Tuesday, 16 November 2010

A burst of eating out

The eating-out season starts this weekend. It’s probably fair to say that, between now and the Monday before Christmas, I’ll eat in more British restaurants than throughout the rest of the year.

‘Why is it starting so early?’ you ask.

Ah well, to start with, I’m being sent to Bristol this weekend for work. Now I have to eat for two days and two nights while there. The daytimes won’t offer a great deal of time for fodder, so I’ll grab something light.

Of course I could eat the cheapest and plainest food available, but I really have little interest in that – and besides, as I illustrated elsewhere, what is often regarded as cheap eating in this country is not.

Saturday evening is taken care of with the staff dinner, to which my somewhat belated invitation only arrived this morning, with an appeal to choose my meal straight away.

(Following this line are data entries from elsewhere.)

-- ==== Sys2Proof/Machine/SystemControl.lean ====
section
/-! DEFINITION. MTC0, MFC0, RFE and the removed TLB instructions (47_cp0.md). The usability test comes first (R258,
R260). -/

namespace Sys2Proof.Machine

/-- MTC0 (R255): `rt` is a source read; what was written is seen with the latency that `afterMtc0` keeps. -/
def execMtc0 (rt rd : Reg) (s : State) : Host.Outcome State Fault Refusal :=
  s.finish
    (s.withCp0 fun t =>
      match (t.readSrc rt).2.writeCp0 rd (t.readSrc rt).1 with
      | none => .refuse (.absentCp0Register rd)
      | some u => .done { mtc0 := some s.cp0View } u)

/-- MFC0 (R256): a load for the load-delay rule (R412), and like a second load itself a write in the delay of a load just before
(R163, R411). -/
def execMfc0 (rt rd : Reg) (s : State) : Host.Outcome State Fault Refusal :=
  s.finish
    (s.withCp0 fun t =>
      match t.readCp0 rd with
      | none => .refuse (.absentCp0Register rd)
      | some r => .done { load := some rt } (r.2.setGpr rt r.1))

/-- RFE (R257): refused right after a load or store (R420). -/
def execRfe (s : State) : Host.Outcome State Fault Refusal :=
  s.finish (s.withCp0 fun t => if t.prevMem then .refuse .rfeAfterMemory else .done {} t.popModes)

/-- TLBR, TLBWI, TLBWR, TLBP with CP0 usable have no behaviour (R259). -/
def State.removedTlb (s : State) : Act Retire := s.withCp0 fun _ => .refuse .removedTlbInstruction

/-- TLBR (R259). -/
def execTlbr (s : State) : Host.Outcome State Fault Refusal := s.finish s.removedTlb

/-- TLBWI (R259). -/
def execTlbwi (s : State) : Host.Outcome State Fault Refusal := s.finish s.removedTlb

/-- TLBWR (R259). -/
def execTlbwr (s : State) : Host.Outcome State Fault Refusal := s.finish s.removedTlb

/-- TLBP (R259). -/
def execTlbp (s : State) : Host.Outcome State Fault Refusal := s.finish s.removedTlb

end Sys2Proof.Machine
end

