-- ==== Sys2Proof/Syntax.lean ====
section
/-! DEFINITION. The instructions: one constructor per row of spec/opcode_table.json, the operand fields in the order
in which they stand in the word, high bits first (30_encoding.md R121 to R134, R137). -/

namespace Sys2Proof

/-- An instruction word that has a row in the opcode table: the 63 instructions (R5, R134) and the 15 word groups
that are no instructions of this chip but whose treatment the spec states (R137). -/
inductive Instr where
  -- loads and stores (R150 to R162): base, rt, offset
  | lb (base rt : Reg) (offset : Half)
  | lh (base rt : Reg) (offset : Half)
  | lwl (base rt : Reg) (offset : Half)
  | lw (base rt : Reg) (offset : Half)
  | lbu (base rt : Reg) (offset : Half)
  | lhu (base rt : Reg) (offset : Half)
  | lwr (base rt : Reg) (offset : Half)
  | sb (base rt : Reg) (offset : Half)
  | sh (base rt : Reg) (offset : Half)
  | swl (base rt : Reg) (offset : Half)
  | sw (base rt : Reg) (offset : Half)
  | swr (base rt : Reg) (offset : Half)
  -- ALU immediate (R171 to R178): rs, rt, immediate
  | addi (rs rt : Reg) (immediate : Half)
  | addiu (rs rt : Reg) (immediate : Half)
  | slti (rs rt : Reg) (immediate : Half)
  | sltiu (rs rt : Reg) (immediate : Half)
  | andi (rs rt : Reg) (immediate : Half)
  | ori (rs rt : Reg) (immediate : Half)
  | xori (rs rt : Reg) (immediate : Half)
  | lui (rt : Reg) (immediate : Half)
  -- three-operand register (R179 to R188): rs, rt, rd
  | add (rs rt rd : Reg)
  | addu (rs rt rd : Reg)
  | sub (rs rt rd : Reg)
  | subu (rs rt rd : Reg)
  | and (rs rt rd : Reg)
  | or (rs rt rd : Reg)
  | xor (rs rt rd : Reg)
  | nor (rs rt rd : Reg)
  | slt (rs rt rd : Reg)
  | sltu (rs rt rd : Reg)
  -- shifts (R189 to R194): rt, rd, sa for a constant amount, rs, rt, rd for a variable one
  | sll (rt rd : Reg) (sa : BitVec 5)
  | srl (rt rd : Reg) (sa : BitVec 5)
  | sra (rt rd : Reg) (sa : BitVec 5)
  | sllv (rs rt rd : Reg)
  | srlv (rs rt rd : Reg)
  | srav (rs rt rd : Reg)
  -- multiply and divide (R200 to R207)
  | mult (rs rt : Reg)
  | multu (rs rt : Reg)
  | div (rs rt : Reg)
  | divu (rs rt : Reg)
  | mfhi (rd : Reg)
  | mthi (rs : Reg)
  | mflo (rd : Reg)
  | mtlo (rs : Reg)
  -- jumps and branches (R217 to R230)
  | j (target : BitVec 26)
  | jal (target : BitVec 26)
  | jr (rs : Reg)
  | jalr (rs rd : Reg)
  | beq (rs rt : Reg) (offset : Half)
  | bne (rs rt : Reg) (offset : Half)
  | blez (rs : Reg) (offset : Half)
  | bgtz (rs : Reg) (offset : Half)
  | bltz (rs : Reg) (offset : Half)
  | bgez (rs : Reg) (offset : Half)
  | bltzal (rs : Reg) (offset : Half)
  | bgezal (rs : Reg) (offset : Half)
  -- special (R240, R241)
  | syscall
  | brk (code : BitVec 20)
  -- coprocessor 0 (R245, R246, R255 to R257)
  | mfc0 (rt rd : Reg)
  | mtc0 (rt rd : Reg)
  | bc0f (offset : Half)
  | bc0t (offset : Half)
  | rfe
  -- words of the absent coprocessors (R249, R250)
  | cop1 (cofun : BitVec 26)
  | cop2 (cofun : BitVec 26)
  | cop3 (cofun : BitVec 26)
  | lwc0 (base rt : Reg) (offset : Half)
  | lwc1 (base rt : Reg) (offset : Half)
  | lwc2 (base rt : Reg) (offset : Half)
  | lwc3 (base rt : Reg) (offset : Half)
  | swc0 (base rt : Reg) (offset : Half)
  | swc1 (base rt : Reg) (offset : Half)
  | swc2 (base rt : Reg) (offset : Half)
  | swc3 (base rt : Reg) (offset : Half)
  -- the removed TLB instructions (R259)
  | tlbr
  | tlbwi
  | tlbwr
  | tlbp
  deriving DecidableEq, Repr

end Sys2Proof
end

We’re going to Piccolino at Cabot Circus – to which all I can say at present is that I hope it won’t be like our last visit there in January 2009, when we had to wait over two hours for the food (cooks had gone missing). To be fair, the staff were deeply embarrassed, very courteous and as helpful as they could be: and we got everything free – including the wine. But it was an odd evening where my interest in the food (when it eventually emerged) was wrecked.

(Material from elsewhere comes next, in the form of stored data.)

/-- Every byte of memory, the write buffer, the caches and the bus are unchanged. -/
structure SameMemory (s t : State) : Prop where
  bytes : ∀ a, t.mem.read a = s.mem.read a
  writeBuffer : t.writeBuffer = s.writeBuffer
  icache : t.icache = s.icache
  dcache : t.dcache = s.dcache
  trace : t.trace = s.trace

/-- The pins, what is behind the bus, and what the environment will do are unchanged; no bus cycle has got stuck. -/
structure SamePins (s t : State) : Prop where
  platform : t.platform = s.platform
  bus : t.bus = s.bus
  mode : t.mode = s.mode
  inputs : t.inputs = s.inputs
  schedule : t.schedule = s.schedule

/-- How an instruction that completes moves on: `pc` and `npc` (R27), and the cells that the next steps test (R29, R30,
R33, R104, R110(e), R247, R262). -/
structure Completes (s t : State) (r : Retire) : Prop where
  pc : t.pc = s.npc
  npc : t.npc = r.target.getD (s.npc + 4)
  inDelaySlot : t.inDelaySlot = r.branch
  ldSlot : t.ldSlot = if r.load = some 0 then none else r.load
  sinceMfhi : (t.sinceMfhi : Nat) = if r.mfhi then 0 else min 2 ((s.sinceMfhi : Nat) + 1)
  sinceMflo : (t.sinceMflo : Nat) = if r.mflo then 0 else min 2 ((s.sinceMflo : Nat) + 1)
  sinceStore : (t.sinceStore : Nat) = if r.store then 0 else min 2 ((s.sinceStore : Nat) + 1)
  recentStores : t.recentStores = (r.overwrote :: s.recentStores).take 4
  afterMtc0 : t.afterMtc0 = r.mtc0
  prevMem : t.prevMem = r.memory
  readWaiting : t.readWaiting = false

/-- The CP0 values that a use in this step may see: those that stand, or in the step right after an MTC0 those from
before it (R255, D23). -/
def State.MaySee (s : State) (v : Cp0View) : Prop := v = s.cp0View ∨ s.afterMtc0 = some v

/-- CP0 is unusable (R258), whichever values the step sees. -/
def State.NoCp0 (s : State) : Prop := ∀ v, s.MaySee v → v.sr.kuc = true ∧ v.sr.cu.getLsbD 0 = false

/-- CP0 is usable (R258), whichever values the step sees. -/
def State.HasCp0 (s : State) : Prop := ∀ v, s.MaySee v → v.sr.kuc = false ∨ v.sr.cu.getLsbD 0 = true

/-- The six fields of the KU/IE stack of `t` are these, and every other field of SR is that of `s`. -/
structure StackIs (s t : State) (kuo ieo kup iep kuc iec : Bool) : Prop where
  kuo : t.sr.kuo = kuo
  ieo : t.sr.ieo = ieo
  kup : t.sr.kup = kup
  iep : t.sr.iep = iep
  kuc : t.sr.kuc = kuc
  iec : t.sr.iec = iec
  rest : t.sr.cu = s.sr.cu ∧ t.sr.re = s.sr.re ∧ t.sr.bev = s.sr.bev ∧ t.sr.cm = s.sr.cm ∧ t.sr.swc = s.sr.swc ∧
    t.sr.isc = s.sr.isc ∧ t.sr.intMask = s.sr.intMask

/-! ### The frames of the instruction groups -/

/-- A computational instruction (R170): register `rd` receives `v`, and nothing else changes but how the pc moves on. -/
structure Computes (s t : State) (rd : Reg) (v : Word) : Prop where
  result : WritesOnly s t rd v
  hiLo : SameHiLo s t
  cp0 : SameCp0 s t
  memory : SameMemory s t
  pins : SamePins s t
  completes : Completes s t {}

/-- An instruction that writes HI and LO: nothing else changes but how the pc moves on (R213). -/
structure KeepsAllButHiLo (s t : State) : Prop where
  gprs : SameGprs s t
  cp0 : SameCp0 s t
  memory : SameMemory s t
  pins : SamePins s t
  completes : Completes s t {}

/-- A jump, or a branch taken or not: after the delay slot the pc is at `target` if taken, else behind the delay slot;
nothing changes but the pc and perhaps a link register (R215, R227). -/
structure Transfers (s t : State) (taken : Bool) (target : Word) : Prop where
  hiLo : SameHiLo s t
  cp0 : SameCp0 s t
  memory : SameMemory s t
  pins : SamePins s t
  completes : Completes s t { target := if taken then some target else none, branch := true }

/-! ### Memory as the program sees it -/

/-- The byte at a physical address once every buffered write has been performed. -/
def State.seenByte (s : State) (a : Word) : Byte := s.settled.read a.toNat

/-- The halfword of the two bytes at an even physical address, in the reset byte order (R78). -/
def State.seenHalf (s : State) (a : Word) : Half :=
  if s.mode.bigEndianMem then s.seenByte a ++ s.seenByte (a + 1) else s.seenByte (a + 1) ++ s.seenByte a

/-- The word of the four bytes at an aligned physical address, in the reset byte order (R78). -/
def State.seenWord (s : State) (a : Word) : Word :=
  if s.mode.bigEndianMem then s.seenByte a ++ s.seenByte (a + 1) ++ s.seenByte (a + 2) ++ s.seenByte (a + 3)
  else s.seenByte (a + 3) ++ s.seenByte (a + 2) ++ s.seenByte (a + 1) ++ s.seenByte a

/-- User-mode accesses have their byte order reversed (R80). -/
def State.reversed (s : State) : Bool := s.sr.re && s.sr.kuc

/-- The physical address that a reference of a size touches: while the byte order is reversed, bit 1 of a halfword
reference and bits 1 and 0 of a byte reference are inverted, a word reference is not (R80). -/
def State.touched (s : State) (n : Size) (pa : Word) : Word :=
  if s.reversed then
    match n with
    | .byte => pa ^^^ 3
    | .half => pa ^^^ 2
    | .word => pa
  else pa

As the organiser of this conference’s staff meal (a thankless task) has pointed out, hopefully, by choosing what we want now, it’ll help avoid such problems on the night. She might have a point, although I can't help feeling that any establishment that has as much space as Piccolino does, and which happily takes large bookings, should be able to deal with the maximum number of covers without insisting that some people select their food in advance. After all, what happens if the place is full of couples or very small parties?

I hate choosing a meal days or weeks before I’m going to eat, but sometimes you’re given no choice.

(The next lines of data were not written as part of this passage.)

/-- Every step keeps the invariant: canonical memory and caches, at most four buffered writes with the masks of R93, no
hold while a bus cycle is not complete, no load delay on r0, `npc` four past `pc` outside delay slots, allowed mode
pins. -/
def Obligations.StepKeepsInv : Prop := ∀ s t : State, Inv s → step s = .next t → Inv t

/-- With the caches neither isolated nor swapped and no other master writing, every step keeps the data cache in
agreement with memory, what R97 derives. That a store through kseg1 keeps it too, by making a valid entry of its word
invalid, is the model's choice where R93 has no step for it (D21; log entry 35, DEDUCED). A store through the cache must
not be to read-only memory. A core that waits for a bus cycle that never completes is left out: its store may have reached
the cache and not the buffer, and only RESET, which clears the cache, ends the wait (R77, R403). -/
def Obligations.StepKeepsCoherent : Prop :=
  ∀ s t : State, Inv s → s.bus = .coreStuck ∨ Coherent s → (∀ v, s.MaySee v → v.sr.isc = false ∧ v.sr.swc = false) →
    s.NoMasterWrites → (∀ i u, s.fetchPhase = .run i u → u.StoresSeen i) → step s = .next t →
    t.bus = .coreStuck ∨ Coherent t

/-- The low 512 MB of physical memory are reached from three virtual ranges, cached through kuseg and kseg0 and uncached
through kseg1; no virtual address translates into the physical addresses from 0x80000000 to 0xBFFFFFFF, so that no step
drives one of them on the bus (R74). -/
def Obligations.BusNeverDrivesUnusedSpace : Prop :=
  (∀ x : BitVec 29, (∀ user, Machine.translate user (0b000#3 ++ x) = some (0b000#3 ++ x, false)) ∧
    Machine.translate false (0b100#3 ++ x) = some (0b000#3 ++ x, false) ∧
    Machine.translate false (0b101#3 ++ x) = some (0b000#3 ++ x, true)) ∧
  (∀ (user uncached : Bool) (va pa : Word), Machine.translate user va = some (pa, uncached) → unusedSpace pa = false) ∧
  ∀ s t : State, Inv s → (∀ c ∈ s.trace, unusedSpace c.addr = false) → step s = .next t →
    ∀ c ∈ t.trace, unusedSpace c.addr = false

/-! ### Computational instructions -/

/-- ADDIU, SLTI, SLTIU: the immediate is sign-extended; SLTIU then compares unsigned (R172 to R174). If the
instruction just before loaded the destination, the later write wins (R411, R410; R163 says any value: log entry 12,
DEDUCED). -/
def Obligations.ImmediateArithmetic : Prop :=
  ∀ (s : State) (rs rt : Reg) (imm : Half),
    (∃ a t, s.Reads rs a ∧ exec (.addiu rs rt imm) s = .next t ∧ Computes s t rt (a + imm.signExtend 32)) ∧
    (∃ a t, s.Reads rs a ∧ exec (.slti rs rt imm) s = .next t ∧
      Computes s t rt (if a.toInt < (imm.signExtend 32).toInt then 1 else 0)) ∧
    (∃ a t, s.Reads rs a ∧ exec (.sltiu rs rt imm) s = .next t ∧
      Computes s t rt (if a.toNat < (imm.signExtend 32).toNat then 1 else 0))
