/-! ### A general register written -/

@[simp] theorem setGpr_hi (s : State) (r : Reg) (v : Word) :
    (s.setGpr r v).hi = s.hi := by unfold State.setGpr; split <;> rfl
@[simp] theorem setGpr_lo (s : State) (r : Reg) (v : Word) :
    (s.setGpr r v).lo = s.lo := by unfold State.setGpr; split <;> rfl
@[simp] theorem setGpr_pc (s : State) (r : Reg) (v : Word) :
    (s.setGpr r v).pc = s.pc := by unfold State.setGpr; split <;> rfl
@[simp] theorem setGpr_npc (s : State) (r : Reg) (v : Word) :
    (s.setGpr r v).npc = s.npc := by unfold State.setGpr; split <;> rfl
@[simp] theorem setGpr_inDelaySlot (s : State) (r : Reg) (v : Word) :
    (s.setGpr r v).inDelaySlot = s.inDelaySlot := by unfold State.setGpr; split <;> rfl
@[simp] theorem setGpr_ldSlot (s : State) (r : Reg) (v : Word) :
    (s.setGpr r v).ldSlot = s.ldSlot := by unfold State.setGpr; split <;> rfl
@[simp] theorem setGpr_sinceMfhi (s : State) (r : Reg) (v : Word) :
    (s.setGpr r v).sinceMfhi = s.sinceMfhi := by unfold State.setGpr; split <;> rfl
@[simp] theorem setGpr_sinceMflo (s : State) (r : Reg) (v : Word) :
    (s.setGpr r v).sinceMflo = s.sinceMflo := by unfold State.setGpr; split <;> rfl
@[simp] theorem setGpr_mdFresh (s : State) (r : Reg) (v : Word) :
    (s.setGpr r v).mdFresh = s.mdFresh := by unfold State.setGpr; split <;> rfl
@[simp] theorem setGpr_sinceStore (s : State) (r : Reg) (v : Word) :
    (s.setGpr r v).sinceStore = s.sinceStore := by unfold State.setGpr; split <;> rfl
@[simp] theorem setGpr_recentStores (s : State) (r : Reg) (v : Word) :
    (s.setGpr r v).recentStores = s.recentStores := by unfold State.setGpr; split <;> rfl
@[simp] theorem setGpr_afterMtc0 (s : State) (r : Reg) (v : Word) :
    (s.setGpr r v).afterMtc0 = s.afterMtc0 := by unfold State.setGpr; split <;> rfl
@[simp] theorem setGpr_prevMem (s : State) (r : Reg) (v : Word) :
    (s.setGpr r v).prevMem = s.prevMem := by unfold State.setGpr; split <;> rfl
@[simp] theorem setGpr_sr (s : State) (r : Reg) (v : Word) :
    (s.setGpr r v).sr = s.sr := by unfold State.setGpr; split <;> rfl
@[simp] theorem setGpr_cause (s : State) (r : Reg) (v : Word) :
    (s.setGpr r v).cause = s.cause := by unfold State.setGpr; split <;> rfl
@[simp] theorem setGpr_epc (s : State) (r : Reg) (v : Word) :
    (s.setGpr r v).epc = s.epc := by unfold State.setGpr; split <;> rfl
@[simp] theorem setGpr_badVAddr (s : State) (r : Reg) (v : Word) :
    (s.setGpr r v).badVAddr = s.badVAddr := by unfold State.setGpr; split <;> rfl
@[simp] theorem setGpr_pteBase (s : State) (r : Reg) (v : Word) :
    (s.setGpr r v).pteBase = s.pteBase := by unfold State.setGpr; split <;> rfl
@[simp] theorem setGpr_writeBuffer (s : State) (r : Reg) (v : Word) :
    (s.setGpr r v).writeBuffer = s.writeBuffer := by unfold State.setGpr; split <;> rfl
@[simp] theorem setGpr_icache (s : State) (r : Reg) (v : Word) :
    (s.setGpr r v).icache = s.icache := by unfold State.setGpr; split <;> rfl
@[simp] theorem setGpr_dcache (s : State) (r : Reg) (v : Word) :
    (s.setGpr r v).dcache = s.dcache := by unfold State.setGpr; split <;> rfl
@[simp] theorem setGpr_mem (s : State) (r : Reg) (v : Word) :
    (s.setGpr r v).mem = s.mem := by unfold State.setGpr; split <;> rfl
@[simp] theorem setGpr_mode (s : State) (r : Reg) (v : Word) :
    (s.setGpr r v).mode = s.mode := by unfold State.setGpr; split <;> rfl
@[simp] theorem setGpr_inputs (s : State) (r : Reg) (v : Word) :
    (s.setGpr r v).inputs = s.inputs := by unfold State.setGpr; split <;> rfl
@[simp] theorem setGpr_platform (s : State) (r : Reg) (v : Word) :
    (s.setGpr r v).platform = s.platform := by unfold State.setGpr; split <;> rfl
@[simp] theorem setGpr_bus (s : State) (r : Reg) (v : Word) :
    (s.setGpr r v).bus = s.bus := by unfold State.setGpr; split <;> rfl
@[simp] theorem setGpr_readWaiting (s : State) (r : Reg) (v : Word) :
    (s.setGpr r v).readWaiting = s.readWaiting := by unfold State.setGpr; split <;> rfl
@[simp] theorem setGpr_schedule (s : State) (r : Reg) (v : Word) :
    (s.setGpr r v).schedule = s.schedule := by unfold State.setGpr; split <;> rfl
@[simp] theorem setGpr_trace (s : State) (r : Reg) (v : Word) :
    (s.setGpr r v).trace = s.trace := by unfold State.setGpr; split <;> rfl
@[simp] theorem setGpr_freeIndex (s : State) (r : Reg) (v : Word) :
    (s.setGpr r v).freeIndex = s.freeIndex := by unfold State.setGpr; split <;> rfl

But my choice for Piccolino this time is marinated nocellara olives to nibble, before a roast red and yellow pepper soup. Then skewered king prawns, scallops and salmon in oregano, chili and lemon, with tender stem broccoli, chili and garlic as a side. Thankfully, we have not had to order a dessert at this stage.

But what is really exciting me right now is Friday’s dining plan. For the first time, I have actually made a reservation to dine alone.

I realised, with some surprise, that the last time I was in Bristol, I lunched at Brasserie Blanc, as in Raymond Blanc.

Now it seems completely awful to admit, but I don’t remember a thing about it. That’s almost certainly because I had little time and raced in and out again, managing just one hurried course and half a bottle of sparkling water.

But of course, such things can be rectified. And now I intend to spend considerably longer there and invest considerably more attention to the experience.

The Other Half looked up from his terminal when I announced this and commented wryly that that’ll be my daily living-away-from-home-for-work allowance gone in one sitting, but the prices are not necessarily particularly high.

Indeed, they do a two-courses-with-wine deal for about £12. So, little more than the cost of a McDonalds meal for two. Which makes for an interesting perspective on something or other, I think.

Now, I admit to already having drooled over the menu – but I’m not choosing yet, simply anticipating. And what pleasure there is to be had in that.